*** Opening Data for processing ***

-- ==== Sys2Proof/Machine/StateLaurel.lean ====
section
/-!
DEFINITION. The state of Laurel (05 R167 to R174, 11 R355 to R390) and of the drain and step boundary (04 R139 to R144).
-/

namespace Sys2Proof.Machine

/-- A scale slot (05 R167). -/
structure Slot where
  declared : Bool := false
  exp : BitVec 8 := 0#8
  fmt : Nat := 0
  cls : Nat := 0
  kOverride : Bool := false
  kSlot : Nat := 0
  folded : Bool := false
  histCount : Nat := 0
  stepMax : Nat := 0
  updates : Nat := 0
  hist : List Nat := []
  /-- Its storage has been found uncorrectable in this interval (15 R481). -/
  lost : Bool := false
  /-- Laurel's second copy of FORMAT, CLASS, K_OVERRIDE and K_SLOT from the load (15 R481). -/
  copy : List Nat := []
  deriving DecidableEq, Repr

/-- A slice map entry (11 R358). -/
structure Slice where
  layer : Nat
  head : Nat
  extent : Nat
  unit : Nat
  kOff : Nat
  vOff : Nat
  rlSlot : Nat
  blockMod : Nat
  blockRem : Nat
  kSlot : Nat
  vSlot : Nat
  deriving DecidableEq, Repr

/-- The resident model declaration (11 R357). -/
structure Decl where
  layers : Nat
  kvHeads : Nat
  dh : Nat
  kvFmt : Nat
  spread : Nat
  extPerBlock : Nat
  maxBlocks : Nat
  eos : Nat
  chunk : Nat
  pack : Nat
  cRow : Nat
  cKv : Nat
  cPre : Nat
  rlSlots : Nat
  rlBase : Nat
  extStack : List Nat
  pools : List (Nat × Nat)
  spill : Nat × Nat
  bucketsLog2 : Nat
  bucketBase : Nat
  nodeBase : Nat
  stackNodes : Nat
  boardNodes : Nat
  boardNodeBase : Nat
  blocktab : Nat
  slices : List Slice
  weights : List Nat
  spares : List (Nat × Nat)
  kernels : List (List Byte)
  deriving DecidableEq, Repr

/-- A sequence-table entry (11 R361). -/
structure Seq where
  state : Nat := 0
  lc : Bool := false
  held : Bool := false
  cancel : Bool := false
  noReuse : Bool := false
  noInsert : Bool := false
  autoPaused : Bool := false
  part : Nat := 0
  kvFmt : Nat := 0
  gen : Nat := 0
  row : Option Nat := none
  specEpoch : Nat := 0
  len : Nat := 0
  next : Nat := 0
  promptLen : Nat := 0
  maxNew : Nat := 0
  generated : Nat := 0
  promptAddr : Nat := 0
  seed : Nat := 0
  temp : Nat := 0
  topK : Nat := 0
  draftCount : Nat := 0
  stop : Nat := 0
  goal : Nat := 0
  drafts : List Nat := []
  draftEpoch : Nat := 0
  shared : Nat := 0
  lastDelivery : Nat := 0
  since : Nat := 0
  admitStep : Nat := 0
  endReason : Nat := 0
  /-- Fault waiting for the boundary (11 R385). -/
  fault : Nat := 0
  /-- Removed by a partition reset at the next boundary, without an entry (11 R388). -/
  removed : Bool := false
  /-- Flags of its next batch entry (R376), and whether one is due. -/
  note : Nat := 0
  noted : Bool := false
  /-- Tokens delivered at the boundary in progress. -/
  out : List Nat := []
  /-- Is its next delivery measured against the goal (R374)? -/
  measured : Bool := false
  /-- When it was paused last (R374, R381). -/
  pausedAt : Nat := 0
  /-- Tokens generated, in order, from which blocks of the index are built (R384). -/
  toks : List Nat := []
  /-- Nodes matched or inserted, by block: the chain of the prefix index. -/
  chain : List Nat := []
  /-- A later block is not inserted after a skipped insertion (R384). -/
  stopInsert : Bool := false
  /-- Blocks for which extents have been allocated. -/
  blocks : Nat := 0
  deriving DecidableEq, Repr

/-- A KV Block Directory entry (11 R365). -/
structure Ext where
  state : Nat := 0
  tier : Nat := 0
  page : Nat := 0
  fmt : Nat := 0
  refs : Nat := 0
  indexed : Bool := false
  ext : Nat := 0
  gen : Nat := 0
  deriving DecidableEq, Repr

/-- An entry of the step frame (11 R370). -/
structure Entry where
  seq : Nat
  handle : Nat
  prefill : Bool
  sample : Bool
  spec : Bool
  kvFmt : Nat
  row : Nat
  pos : Nat
  ntok : Nat
  inputs : List Nat
  promptAt : Nat := 0
  seed : Nat
  temp : Nat
  topK : Nat
  deriving DecidableEq, Repr

/-- A run-list tail write of the step not yet acknowledged (11 R375): layer and access. -/
structure Tail where
  layer : Nat
  txn : Nat
  deriving DecidableEq, Repr

/-- The step in progress and the last closed one (11 R370 to R375, R386). -/
structure StepSt where
  num : Nat := 0
  running : Bool := false
  entries : List Entry := []
  rows : Nat := 0
  replay : Bool := false
  release : Nat := 0
  launched : Nat := 0
  tails : List Tail := []
  aborting : Bool := false
  /-- Output grains: 32 bytes of tokens and the rest, by entry. -/
  outs : SMap Piece := []
  /-- The step frame has an uncorrectable word (15 R481). -/
  lost : Bool := false
  deriving DecidableEq, Repr

/-- A RECEIVE buffer waiting (11 R376): operation, host address, length. -/
structure RecvBuf where
  op : Nat
  addr : Nat
  len : Nat
  deriving DecidableEq, Repr

/-- A batch assembled (11 R376): step, flags, entry bytes with their sequence, whether each ends it, quiet and release times. -/
structure Batch where
  step : Nat
  flags : Nat
  entries : List (Nat × Bool × List Byte)
  quiet : Nat
  /-- Until its boundary is released it is not sent. -/
  release : Option Nat := none
  deriving DecidableEq, Repr

/-- A spill or restore in progress of one sequence (11 R382): restore, the extents left as block and number, the tier and page that the first of them is
being copied to, and the next grain of that copy. -/
structure Move where
  seq : Nat
  restore : Bool
  left : List (Nat × Nat)
  dest : Option (Nat × Nat) := none
  grain : Nat := 0
  deriving DecidableEq, Repr

/-- A walk in progress (11 R383): sequence, next block, parent node, the generation check stamp. -/
structure Walk where
  seq : Nat
  block : Nat
  parent : Nat
  deriving DecidableEq, Repr

/-- Laurel. -/
structure Laurel where
  decl : Option Decl := none
  slots : SMap Slot := []
  /-- Saturations of the interval, the totals, the last interval, by class; disarmed classes. -/
  sat : SMap Nat := []
  satTotal : SMap Nat := []
  satLast : SMap Nat := []
  disarmed : List Nat := []
  mxClip : Nat := 0
  drifts : Nat := 0
  seqs : SMap Seq := []
  /-- Entries that have been taken and returned to FREE, oldest first, after those never taken (log 12). -/
  freed : List Nat := []
  /-- Entries never taken start here. -/
  fresh : Nat := 0
  kvdir : SMap Ext := []
  /-- Free directory entries and free pages are those not in use; lowest first (log 12). -/
  genCtr : Nat := 0
  /-- Index nodes in use. -/
  nodes : List Nat := []
  /-- Nodes built and not yet findable (R384): node and its bucket key. -/
  building : List (Nat × Nat) := []
  step : StepSt := {}
  /-- The exact rate r of R374 as a fraction. -/
  rateNum : Nat := 0
  rateDen : Nat := 1
  recv : SMap (List RecvBuf) := []
  batches : SMap (List Batch) := []
  serving : Nat := 0
  aborts : Nat := 0
  /-- Weight page awaited in repair wait: tier and page. -/
  waitPage : Option (Nat × Nat) := none
  /-- Entries, rows to replay. -/
  replayDue : Bool := false
  lastStepNs : Nat := 0
  cnt : SMap Nat := []
  narrow : Nat := 0
  walks : List Walk := []
  moves : List Move := []
  /-- The policy settings OD 0x6000 as of the last boundary, with the dictionary's keys (R389). -/
  policy : SMap Nat := []
  /-- A boundary of Laurel's own is wanted (R364). -/
  wantBoundary : Bool := false
  deriving DecidableEq, Repr

/-- On whose behalf Laurel's own blocks reach memory within a command, and what they have reached: partition and bucket, 64 bytes each (07 R237, R239). -/
structure Acct where
  part : Option Nat := none
  /-- What a command in hand works on, where it is not Laurel's own work (0): one more than the operation's or launch's number. -/
  who : Nat := 0
  owed : List (Nat × Nat) := []
  deriving DecidableEq, Repr

/-- The drain in progress and the boundary (04 R139 to R144). -/
structure Drain where
  active : Bool := false
  since : Nat := 0
  overdue : Bool := false
  /-- Operations that asked for it. -/
  ops : List Nat := []
  quiet : Bool := false
  /-- Step-quiet has been raised and the boundary's work is done: what remains is its release, which is held or waits for step-quiet (04 R143, R144). -/
  reached : Bool := false
  restarts : Nat := 0
  /-- The boundary is held by an image load, or by the march (10 R348, 15 R485). -/
  heldImage : Bool := false
  heldMarch : Bool := false
  deriving DecidableEq, Repr

end Sys2Proof.Machine
end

*** Closing Data for processing ***

About this task: Search the data for "chain". Copy each line that has it.

Result for this exercise:
  /-- Nodes matched or inserted, by block: the chain of the prefix index. -/
  chain : List Nat := []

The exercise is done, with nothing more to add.